*Dataset records*
——

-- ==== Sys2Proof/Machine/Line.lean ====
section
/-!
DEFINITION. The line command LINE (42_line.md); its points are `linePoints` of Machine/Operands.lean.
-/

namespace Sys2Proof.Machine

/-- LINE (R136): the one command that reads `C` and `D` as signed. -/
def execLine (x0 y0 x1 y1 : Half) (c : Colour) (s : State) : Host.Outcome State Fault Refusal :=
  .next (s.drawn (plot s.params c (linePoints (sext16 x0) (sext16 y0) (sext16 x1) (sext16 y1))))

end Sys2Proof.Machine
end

——

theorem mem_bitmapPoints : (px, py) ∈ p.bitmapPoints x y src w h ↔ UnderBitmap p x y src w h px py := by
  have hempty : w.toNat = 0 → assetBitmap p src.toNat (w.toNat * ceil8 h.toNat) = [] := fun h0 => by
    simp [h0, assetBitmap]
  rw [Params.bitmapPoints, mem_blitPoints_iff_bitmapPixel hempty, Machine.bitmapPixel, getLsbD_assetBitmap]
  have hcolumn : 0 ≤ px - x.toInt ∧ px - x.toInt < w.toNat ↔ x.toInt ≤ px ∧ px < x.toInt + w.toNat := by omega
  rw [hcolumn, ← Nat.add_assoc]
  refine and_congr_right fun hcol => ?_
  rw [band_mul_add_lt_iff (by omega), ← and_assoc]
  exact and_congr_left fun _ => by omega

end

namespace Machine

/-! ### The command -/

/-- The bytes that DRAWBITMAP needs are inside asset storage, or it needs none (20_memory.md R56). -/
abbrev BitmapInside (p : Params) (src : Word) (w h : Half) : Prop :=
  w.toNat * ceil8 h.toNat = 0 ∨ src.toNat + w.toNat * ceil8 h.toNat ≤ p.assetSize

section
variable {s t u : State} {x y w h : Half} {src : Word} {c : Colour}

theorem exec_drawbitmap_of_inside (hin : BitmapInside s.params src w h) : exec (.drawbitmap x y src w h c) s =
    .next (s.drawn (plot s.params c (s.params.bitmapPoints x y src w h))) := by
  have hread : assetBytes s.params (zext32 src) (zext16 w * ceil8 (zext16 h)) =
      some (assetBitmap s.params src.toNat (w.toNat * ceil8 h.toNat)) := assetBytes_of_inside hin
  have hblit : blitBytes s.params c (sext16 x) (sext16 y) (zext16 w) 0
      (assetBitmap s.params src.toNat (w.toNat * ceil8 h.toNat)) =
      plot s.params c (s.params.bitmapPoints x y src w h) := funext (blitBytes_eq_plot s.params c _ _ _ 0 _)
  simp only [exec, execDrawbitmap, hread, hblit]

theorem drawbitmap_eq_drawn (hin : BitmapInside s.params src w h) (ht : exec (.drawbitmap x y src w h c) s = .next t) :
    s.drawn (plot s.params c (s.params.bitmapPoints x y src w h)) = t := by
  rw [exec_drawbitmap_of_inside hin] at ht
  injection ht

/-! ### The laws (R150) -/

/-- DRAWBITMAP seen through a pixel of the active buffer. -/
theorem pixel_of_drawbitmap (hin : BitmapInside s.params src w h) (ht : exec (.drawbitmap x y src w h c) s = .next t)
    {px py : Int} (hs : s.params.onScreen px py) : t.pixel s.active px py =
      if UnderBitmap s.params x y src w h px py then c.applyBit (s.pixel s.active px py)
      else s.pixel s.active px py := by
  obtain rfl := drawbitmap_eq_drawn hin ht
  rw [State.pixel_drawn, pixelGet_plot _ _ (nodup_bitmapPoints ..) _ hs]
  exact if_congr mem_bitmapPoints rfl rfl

——

*Problem to solve*
Please return all lines above in which the string "UnderBitmap" is found.

*The completed task*
theorem mem_bitmapPoints : (px, py) ∈ p.bitmapPoints x y src w h ↔ UnderBitmap p x y src w h px py := by
      if UnderBitmap s.params x y src w h px py then c.applyBit (s.pixel s.active px py)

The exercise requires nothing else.